Главная тема повторяется в середине, вслед трагическому эпизоду, который обрывается внезапной драматичной паузой. В коде она же звучит видоизмененно, восходя к фуге, напоминающей знаменитые фуги Баха, чтобы быть растоптанной оглушительными финальными аккордами — страдание убивает любовь. Разумеется, это мое личное прочтение и, как всякое великое произведение, воспринимать Фантазию каждый волен по-своему. Однако полагаю, что те, кто чутко слушают музыку, испытают потрясение — до озноба, до мурашек по коже, от того, как разителен в Фантазии контраст между светом и мраком.
Мы можем лишь догадываться о слезных, с долей раскаяния, переживаниях Каролины Эстерхази, в замужестве графини Кренневиль, всякий раз, когда уже после смерти Шуберта она садилась за рояль, чтобы сыграть Фантазию фа-минор. Не так давно отыскались личные альбомы Каролины с бережно собранными песнями Шуберта о любви — пусть даже они вряд ли служат свидетельством её влюбленности в своего учителя. Каролина не была счастлива в дальнейшей жизни: поздно, в 38 лет, вышла замуж за некоего барона намного старше себя, их брак был бездетным и через пять лет распался, последовал развод, о причинах которого история умалчивает... Однако хочется думать, что и в счастливые, и в трагические минуты для неё то светло, то грозно звучали темы Фантазии — темы рока.
И далее рискну предположить, что женское чутье ей подсказывало, каким благом могла бы стать для Шуберта её ответная любовь — согрела бы ему душу, скрасила и продлила бы ему жизнь, побудила к написанию еще более прекрасных творений. Но вот сакраментальный вопрос: не страдай Шуберт от неразделенной любви, сочинил бы он что-нибудь подобное фа-минорной Фантазии? Сам он роптал по этому поводу: «мир больше всего любит мои вещи, написанные в страшнейшем отчаянии». Потому и выходит, что сочинять божественную музыку стало для него единственной возможностью дать выход своему отчаянию, излить горе...

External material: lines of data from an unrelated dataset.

/-- What Breeze does in a breeze slot of a channel (R152, R153): arm the TDC for an edge type, take a captured edge, inject
a pulse that gives a rising and a falling sample, or take a loopback sample. Samples are in 1/128 ECLK. -/
inductive Sample where
  | arm (typ : Fin 4)
  | capture (v : Int)
  | inject (rise fall : Int)
  | loopback (v : Int)
  deriving DecidableEq, Repr

/-- What a full sweep measured on one entry: the channel, the edge type and the error in 1/64 ECLK (R172). -/
structure SweepRes where
  ch : Fin 64
  typ : Fin 5
  err : Int
  deriving DecidableEq, Repr

/-- What reaches the elements of the fabric at an edge of a global net, and with it what the border shows: the spec does
not give the place of a frame's bits, so what the routing inside a region carries is an operand (log 7). An element that
is not listed has every such input at 0. -/
inductive FabIn where
  /-- Inputs I0 to I5 of LUT `k` of a tile. -/
  | lut (tile : Nat) (k : Fin 8) (ins : BitVec 6)
  /-- The bypass input of flip-flop `i`. -/
  | bypass (tile : Nat) (i : Fin 16) (v : Bool)
  /-- Clock enable and set-reset of half `h`. -/
  | half (tile : Nat) (h : Fin 2) (ce sr : Bool)
  /-- The inputs of a word cell. -/
  | cell (tile : Nat) (a b : BitVec 16) (ctl : BitVec 2) (ce cin : Bool)
  /-- A port of a block memory; `clash`: the other port, on another net, had its edge less than 0.40 ns before. -/
  | mem (region : Fin 16) (bm : Fin 24) (port : Fin 2) (en : Bool) (we : BitVec 8) (addr : BitVec 15) (data : BitVec 72)
      (clash : Bool)
  /-- The FABF and SCRINV lines that logic drives at the port of engine `n`. -/
  | lines (n : Fin 64) (fabf scrinv : Bool)
  /-- User logic asserts ready at the FAT hook. -/
  | hookReady
  /-- User logic asserts ready at NoC port `p` for a unit of a request (R286). -/
  | portReady (p : Fin 4)
  /-- What the multiplexer of a general routing line across border `b` gives: line `l` eastward or westward (R276). -/
  | route (b : Fin 15) (east : Bool) (l : Fin 3072) (v : Bool)
  /-- What logic gives the enabled driver of spine segment `i` (32 × band + track) of border `b` (R277). -/
  | spine (b : Fin 15) (i : Fin 256) (v : Bool)
  /-- What logic drives at user I/O ball `u`; none: it does not drive it. -/
  | uio (u : Fin 16) (v : Option Bool)
  deriving DecidableEq, Repr

/-- The boundary register: the pins that R473 names, a PEB pin pair as SCL and SDA of PEB0, then of PEB1. An active-low pin
stands with its level. -/
structure Bsr where
  dOut : DWord := 0
  eOut : DWord := 0
  ch : DWord := 0
  cl : DWord := 0
  uio : BitVec 16 := 0
  presN : BitVec 4 := 0
  peb : BitVec 4 := 0
  resetN : Bool := false
  safeN : Bool := false
  confDone : Bool := false
  confErr : Bool := false
  alertN : Bool := false
  logfail : Bool := false
  deriving DecidableEq, Repr

/-- A target that answers on a partner bus (R457 to R459): its bus, its provisional ID or, for a legacy I2C target, its
static address from 0x50, and the bytes that a read of its descriptor returns (none where it answers with none). -/
structure BusTarget where
  bus : Bool := false
  legacy : Option (Fin 8) := none
  pid : BitVec 48 := 0
  desc : List Byte := []
  deriving DecidableEq, Repr
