-- ==== Sys2Proof/Machine/State.lean ====
section
/-! DEFINITION. The state of the T6403 as plain data: one structure per block of the device, `Dev` holding them all,
`Otp` the one-time programmable bits, and `State` both with the queue of waiting commands.
Each field's reset value stands in its structure; a value marked DESIGN CHOICE is one the spec does not give (the
assumption log names it). -/

namespace Sys2Proof.Machine

/-! ## Shared records -/

/-- A long stamp (R39): EPOCH, STATUS byte, GCI and FRAC. -/
structure Stamp where
  epoch : BitVec 8 := 0
  status : BitVec 8 := 0
  gci : BitVec 48 := 0
  frac : BitVec 16 := 0
  deriving DecidableEq, Repr

/-- A scheduled time, an (EPOCH, GCI) pair (R41). -/
structure Target where
  epoch : BitVec 8 := 0
  gci : BitVec 48 := 0
  deriving DecidableEq, Repr

/-- The command that a response answers, kept by whatever waits to complete it (R325 to R327). `gen` tells a command
accepted before a PCIe reset from one accepted after it (R316). -/
structure Owner where
  q : Nat := 0
  tag : Word := 0
  op : Nat := 0
  notify : Bool := false
  quiet : Bool := false
  gen : Nat := 0
  deriving DecidableEq, Repr

/-! ## 02: beat, GCI, epochs, ramps -/

/-- The role of the device (R28, Table 2-6). -/
inductive Role where
  | undetermined | root | downstream
  deriving DecidableEq, Repr

/-- A pending reload of the GCI (R42, R43). -/
structure Reload where
  target : BitVec 48
  newGci : BitVec 48
  deriving DecidableEq, Repr

/-- The CLK block's time half (02_beat_and_gci.md). `base` is the number, counted in ECLK since reset, of ECLK 0 of the
current beat; `ticks` counts beat boundaries and ticks without a beat since reset: both are the model's own clock. -/
structure TimeState where
  gci : BitVec 48 := 0
  epoch : BitVec 8 := 0
  eclk : Nat := 0
  base : Nat := 0
  ticks : Nat := 0
  mult : Nat := 8
  beatoutEn : Bool := true
  role : Role := .undetermined
  /-- The count is the tree's: on the root once its role is fixed, on a downstream device from its first marker (R31, R251). -/
  started : Bool := false
  /-- The count shows in the registers and the stamps: from the first alignment (R31). -/
  shown : Bool := false
  /-- CLK_BEAT_PER: it reads zero until a beat is present. -/
  period : BitVec 24 := 0
  capHi : Word := 0
  capFrac : Word := 0
  reload : Option Reload := none
  autoAnnounced : Bool := false
  rampActive : Bool := false
  rampDev : Bool := false
  rampWerr : Bool := false
  rampSlot : Nat := 0
  rampSeg : Nat := 0
  /-- Beats since the start of the current segment (R50). -/
  rampBeat : Nat := 0
  startHz0 : BitVec 29 := 0
  startHz1 : BitVec 29 := 0
  /-- Segment words, slot `s` segment `n` at key 16 s + n (R47); DESIGN CHOICE (log 5): zero. -/
  segs : Store DWord := []
  /-- Beats left of the 4,096 after a ramp in which Breeze rests (R53). -/
  holdoff : Nat := 0
  /-- The profile frequency at the end of the last ramp, as a fraction in Hz (R53). -/
  rampHz : Nat × Nat := (0, 1)
  deriving DecidableEq, Repr

/-! ## 03: operating modes -/

/-- The SYS block's mode half (03_operating_modes.md). -/
structure ModeState where
  mode : Nat := 0
  prev : Nat := 0
  settled : Bool := false
  stamp : Stamp := {}
  capHi : Word := 0
  deriving DecidableEq, Repr

/-! ## 16: clock loops -/

/-- CLK_LOOP_STAT.STATE (Table 16-7). -/
inductive LoopSt where
  | off | search | acquire | locked | holdover | track
  deriving DecidableEq, Repr

/-- One of the six loops (16_clocking.md). `search` stands for both stages of acquiring lock, band search and acquisition. KIND, FBDIV and POSTDIV2 follow from the mode, N and ECLK (R356, Table 16-1). -/
structure Loop where
  state : LoopSt := .off
  loss : Bool := false
  holdExp : Bool := false
  bsFail : Bool := false
  fmaxTrip : Bool := false
  werr : Bool := false
  diff : BitVec 8 := 0
  trips : Nat := 0
  minper : Nat := 320
  band : BitVec 6 := 0
  cw : BitVec 16 := 0
  /-- Detail [15:8] of the last loss: 1 difference, 2 no reference, 3 FMAX, 4 DLL phase (Table 16-4). -/
  cause : Nat := 0
  /-- The loop has locked since reset (R68, R39). -/
  everLocked : Bool := false
  /-- The tick at which EV121 last fired for this loop (R366: at most once per millisecond). -/
  fmaxAt : Option Nat := none
  /-- The first band search after reset has measured every band (R358). -/
  searched : Bool := false
  /-- The band table that it filled; DESIGN CHOICE (log 5): empty. -/
  bandTable : Store (BitVec 16) := []
  deriving DecidableEq, Repr

/-- The loops and the spread modulator. -/
structure ClkState where
  loops : Store Loop := []
  spreadDepth : BitVec 4 := 0
  spreadSeed : BitVec 23 := 1
  spreadEff : BitVec 4 := 0
  lfsr : BitVec 23 := 1
  /-- A TIM_SPREAD accepted and waiting for the next apex (R365). -/
  spreadPend : Bool := false
  /-- The owners of the TIM_SET_MULT commands that wait for SETTLED (R335). -/
  multOwners : List Owner := []
  deriving DecidableEq, Repr

/-! ## 19: events and the event recorder -/

/-- EVT_CFG (Table 19-9). -/
structure EvtCfg where
  en : Bool := true
  byt : Bool := false
  alert : Bool := false
  rcd : Bool := false
  stw : Bool := false
  msi : Bool := false
  sev : Nat := 0
  deriving DecidableEq, Repr

/-- EVT_LAST (Table 19-9). -/
structure EvtLast where
  payload : Word := 0
  stamp : Stamp := {}
  count : Nat := 0
  deriving DecidableEq, Repr

/-- The words that a read of EVT_LAST_PAY captures (R430). -/
structure EvtCap where
  lo : Word := 0
  hi : Word := 0
  fc : Word := 0
  deriving DecidableEq, Repr

/-- The EVT block and the pins it drives. -/
structure EvtState where
  cfg : Store EvtCfg := []
  stat : BitVec 256 := 0
  last : Store EvtLast := []
  cap : Store EvtCap := []
  logfail : Bool := false
  /-- Firings routed to the Steward (Table 19-1, firmware use only), newest last. -/
  steward : List Nat := []
  deriving DecidableEq, Repr

/-- Record kinds (Table 19-6). -/
inductive RecKind where
  | event | mediaFault | annotation | boot
  deriving DecidableEq, Repr

/-- An entry of the staging ring: header, stamp and repeat count (R424). -/
structure LogEnt where
  kind : RecKind := .event
  event : Nat := 0
  payload : Word := 0
  sev : Nat := 0
  opsec : Word := 0
  pcc : BitVec 24 := 0
  stamp : Stamp := {}
  /-- Data words (one in the ring; 1 to 61 of an annotation, R427). -/
  data : List QWord := []
  rep : Nat := 0
  staged : Bool := false
  deriving DecidableEq, Repr

/-- A record whose seal is not yet programmed (R422): its seal's code word and what the seal will hold. -/
structure OpenRec where
  ent : LogEnt
  sealWord : Nat
  body : List QWord
  seq : Word
  dropsBefore : Bool
  /-- The seal is due (R422). -/
  due : Bool := false
  deriving DecidableEq, Repr

/-- What the recorder knows of one log block (R416, R423, R425). -/
structure LogBlk where
  used : Bool := false
  reclaimable : Bool := false
  gen : Nat := 0
  firstSeq : Word := 0
  lastSeq : Word := 0
  maxSev : Nat := 0
  next : Nat := 0
  deriving DecidableEq, Repr

/-- A freeze that waits to take effect (R429). -/
structure FreezeReq where
  src : Nat
  owner : Option Owner
  deriving DecidableEq, Repr

/-- The LOG block and the always-on staging ring. -/
structure LogState where
  degraded : Bool := false
  dcause : Nat := 0
  frozen : Bool := false
  werr : Bool := false
  erasing : Option Nat := none
  annBusy : Bool := false
  curblk : Nat := 0
  blks : Store LogBlk := []
  gen : Nat := 0
  seqOld : Word := 0
  seqNew : Word := 0
  seqOldCap : Word := 0
  /-- The SEQ that the next record takes (R419). -/
  seqNext : Word := 0
  opened : Option OpenRec := none
  ring : List LogEnt := []
  ann : Option LogEnt := none
  drops0 : Word := 0
  drops1 : Word := 0
  drops2 : Word := 0
  drops3 : Word := 0
  dropsBefore : Bool := false
  /-- The tick at which EV241 was last raised (R420: at most once per second). -/
  dropEvAt : Option Nat := none
  retired : BitVec 30 := 0
  /-- The degraded flag of the calibration store (R426). -/
  calDegraded : Bool := false
  freezePend : Option FreezeReq := none
  freezeSrc : Nat := 0
  remainMs : Nat := 0
  opsec : Word := 0
  pcc : BitVec 24 := 0
  /-- The operating-hours store: block 992 or 993 in use and its next code word (R421). -/
  opBlk : Nat := 992
  opPos : Nat := 0
  dlen : Nat := 0
  annSev : Nat := 0
  annPayload : Word := 0
  annBuf : Store Word := []
  /-- The power-on scan has been made since reset (R423). -/
  scanned : Bool := false
  /-- The last reset was a rise of VIN (the BOOT record of R419); after it only RESET_N, false. -/
  bootVin : Bool := true
  deriving DecidableEq, Repr

/-! ## 14: host interface and command queues -/

/-- CMD_CQ_STAT.STATE (Table 14-12). -/
inductive QState where
  | disabled | run | halted | paused
  deriving DecidableEq, Repr

/-- A completed command whose response waits to be posted (R325, R326). -/
structure Completion where
  tag : Word := 0
  op : Nat := 0
  status : Status := .ok
  data0 : Word := 0
  data1 : Word := 0
  notify : Bool := false
  deriving DecidableEq, Repr

/-- A command queue with its rings and pointers (Tables 14-11 to 14-13). -/
structure Queue where
  loc : Bool := false
  en : Bool := false
  rqLog2 : Nat := 4
  cqLog2w : Nat := 10
  state : QState := .disabled
  dberr : Bool := false
  werr : Bool := false
  hstatus : Status := .ok
  cqBase : DWord := 0
  rqBase : DWord := 0
  cqTail : BitVec 24 := 0
  cqHead : BitVec 24 := 0
  rqHead : BitVec 24 := 0
  rqTail : BitVec 24 := 0
  coalTime : BitVec 16 := 0
  coalCount : BitVec 8 := 0
  haltTag : Word := 0
  /-- Commands consumed and not started, with their opcodes, oldest first (R323, R327). -/
  accepted : List (Nat × Tci) := []
  /-- How many of them, from the oldest, were consumed before a PCIe reset (R316). -/
  stale : Nat := 0
  /-- Commands consumed whose response is neither posted nor suppressed (R327). -/
  inflight : Nat := 0
  done : List Completion := []
  /-- Responses posted since the last notification (R326). -/
  unnotified : Nat := 0
  /-- The BAR0 command and response windows (R319). -/
  cqWin : Store Word := []
  rqWin : Store Word := []
  deriving DecidableEq, Repr

/-- An MSI-X table entry (R317); every vector is masked after reset. -/
structure MsixVec where
  addrLo : Word := 0
  addrHi : Word := 0
  data : Word := 0
  masked : Bool := true
  deriving DecidableEq, Repr

/-- A message sent to the host (R317). -/
structure Message where
  vector : Nat
  addr : DWord
  data : Word
  deriving DecidableEq, Repr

.... Шуберт умирал не в больнице, как показано в том «фильме ужасов», а в доме своего брата Фердинанда. Туда еще за 10 дней до смерти к нему наведались друзья-музыканты, сыгравшие его любимое произведение — Квартет Бетховена до диез-минор. Он слушал со слезами на глазах, ибо боготворил Бетховена, мечтал и в то же время не смел, стеснялся придти к нему, хотя жили они в одном городе. Без его ведома, друзья незадолго до кончины Бетховена показали ему песни Шуберта. «Бесспорно, в Шуберте есть искра Божья. Поверьте, когда-нибудь он прогремит на весь мир», — сказал Бетховен. На похоронах своего кумира, за два года до собственной смерти, 29-летний Шуберт нес гроб в числе знаменитых венских музыкантов.
О могиле Бетховена Шуберт говорил в предсмертном бреду, и Фердинанд решил, что брат завещает похоронить его рядом, на том же кладбище, вот только денег на это не было. Лишь через много лет останки двух великих композиторов перенесли на центральное венское кладбище, и сегодня памятники Бетховену и Шуберту стоят рядом. На памятнике Шуберту выгравированы слова поэта Франца Грильпарцера: «Здесь погребен большой музыкальный дар, но еще более светлые надежды». Звучит красиво, но я согласен с Робертом Шуманом: вторую часть эпитафии стоило бы опустить, поставив точку после слова «дар».
Добавлю, что именно великие композиторы Роберт Шуман и Феликс Мендельсон, через много лет раскапывая вороха шубертовских манускриптов, обнаружили в доме Фердинанда сотни уже было утраченных произведений и впервые исполнили многие из них. Вопреки афоризму Михаила Булгакова, что рукописи не горят, в реальном мире они и горят, и уворовываются, и истлевают в завалах. Рукописи Шуберта — счастливый случай: два великих подвижника в буквальном смысле откопали клад и возродили «погребенные надежды».